All lines in the material below that hold "four" should be found and copied.

◆ **Record excerpts**:
______

-- ==== Sys2Proof/Laws/Decode.lean ====
section
/-! SUPPORT. The bit fields of words and records. -/

namespace Sys2Proof.Laws

/-- The opcode field of four fields side by side. -/
theorem extract_opcode (op : Opcode) (rs rt : RegIdx) (imm : Imm16) :
    (op ++ rs ++ rt ++ imm : Word).extractLsb' 26 6 = op := by
  ext i hi
  simp only [BitVec.getElem_extractLsb', BitVec.getLsbD_append]
  grind

theorem extract_rs (op : Opcode) (rs rt : RegIdx) (imm : Imm16) :
    (op ++ rs ++ rt ++ imm : Word).extractLsb' 21 5 = rs := by
  ext i hi
  simp only [BitVec.getElem_extractLsb', BitVec.getLsbD_append]
  grind

theorem extract_rt (op : Opcode) (rs rt : RegIdx) (imm : Imm16) :
    (op ++ rs ++ rt ++ imm : Word).extractLsb' 16 5 = rt := by
  ext i hi
  simp only [BitVec.getElem_extractLsb', BitVec.getLsbD_append]
  grind

theorem extract_imm (op : Opcode) (rs rt : RegIdx) (imm : Imm16) :
    (op ++ rs ++ rt ++ imm : Word).extractLsb' 0 16 = imm := by
  ext i hi
  simp only [BitVec.getElem_extractLsb', BitVec.getLsbD_append]
  grind

theorem extract_rd (op : Opcode) (rs rt : RegIdx) (imm : Imm16) :
    (op ++ rs ++ rt ++ imm : Word).extractLsb' 11 5 = imm.extractLsb' 11 5 := by
  ext i hi
  simp only [BitVec.getElem_extractLsb', BitVec.getLsbD_append]
  grind

theorem extract_target (op : Opcode) (rs rt : RegIdx) (imm : Imm16) :
    (op ++ rs ++ rt ++ imm : Word).extractLsb' 0 26 = rs ++ rt ++ imm := by
  ext i hi
  simp only [BitVec.getElem_extractLsb', BitVec.getLsbD_append]
  grind

/-- The four stored fields make up the word (30_encoding.md R81). -/
theorem word_of_fields (w : Word) :
    w.extractLsb' 26 6 ++ w.extractLsb' 21 5 ++ w.extractLsb' 16 5 ++ w.extractLsb' 0 16 = w := by
  ext i hi
  simp only [BitVec.getElem_append, BitVec.getElem_extractLsb']
  grind

/-- `decode` of R81 on the word of four fields is the record of those fields. -/
theorem decodeRecord_append (op : Opcode) (rs rt : RegIdx) (imm : Imm16) :
    decodeRecord (op ++ rs ++ rt ++ imm) = recordOf op rs rt imm := by
  simp only [decodeRecord, recordOf, extract_opcode, extract_rs, extract_rt, extract_imm, extract_rd,
    extract_target]

/-- The record of an instruction is the record of its word. -/
theorem decodeRecord_encode (i : Instr) : decodeRecord (encode i) = i.record :=
  decodeRecord_append _ _ _ _

/-- The record of a word, from its four fields. -/
theorem decodeRecord_eq_recordOf (w : Word) :
    decodeRecord w = recordOf (w.extractLsb' 26 6) (w.extractLsb' 21 5) (w.extractLsb' 16 5)
      (w.extractLsb' 0 16) := by
  conv_lhs => rw [← word_of_fields w]
  exact decodeRecord_append _ _ _ _

/-- The opcode map keeps the opcode. -/
theorem decodeFields_opcode (op : Opcode) (rs rt : RegIdx) (imm : Imm16) :
    (decodeFields op rs rt imm).opcode = op := by
  have key : ∀ n : Fin 64, n ≠ 0 → (decodeFields (BitVec.ofFin n) rs rt imm).opcode = BitVec.ofFin n := by
    intro n hn
    fin_cases n
    · exact absurd rfl hn
    all_goals rfl
  by_cases h : op.toFin = 0
  · have h0 : op = 0 := BitVec.eq_of_toFin_eq h
    subst h0
    change Instr.opcode (if _ then Instr.nop else Instr.passOp00 rs rt imm) = 0
    split <;> rfl
  · exact key op.toFin h

/-- The opcode map keeps the operands. -/
theorem decodeFields_operands (op : Opcode) (rs rt : RegIdx) (imm : Imm16) :
    (decodeFields op rs rt imm).operands = (rs, rt, imm) := by
  unfold decodeFields
  split
  case h_1 =>
    split
    case isTrue h => obtain ⟨rfl, rfl, rfl⟩ := h; rfl
    case isFalse => rfl
  all_goals rfl

/-- Every record made from fields is well-formed (30_encoding.md R82). -/
theorem recordOf_wellFormed (op : Opcode) (rs rt : RegIdx) (imm : Imm16) :
    (recordOf op rs rt imm).wellFormed = true := by
  simp [recordOf, InstrRecord.wellFormed]

/-- A PASS_OP00 term that the opcode map answers is not the word of NOP. -/
theorem decodeFields_wellFormed (op : Opcode) (rs rt : RegIdx) (imm : Imm16) :
    (decodeFields op rs rt imm).wellFormed = true := by
  unfold decodeFields
  split
  case h_1 =>
    split
    case isTrue => rfl
    case isFalse h =>
      by_contra hc
      simp only [Instr.wellFormed, Bool.not_eq_true', Bool.not_eq_false, Bool.and_eq_true,
        beq_iff_eq] at hc
      exact h ⟨hc.1.1, hc.1.2, hc.2⟩
  all_goals rfl

end Sys2Proof.Laws
end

______

◆ **Response area**:
/-- The opcode field of four fields side by side. -/
/-- The four stored fields make up the word (30_encoding.md R81). -/
/-- `decode` of R81 on the word of four fields is the record of those fields. -/
/-- The record of a word, from its four fields. -/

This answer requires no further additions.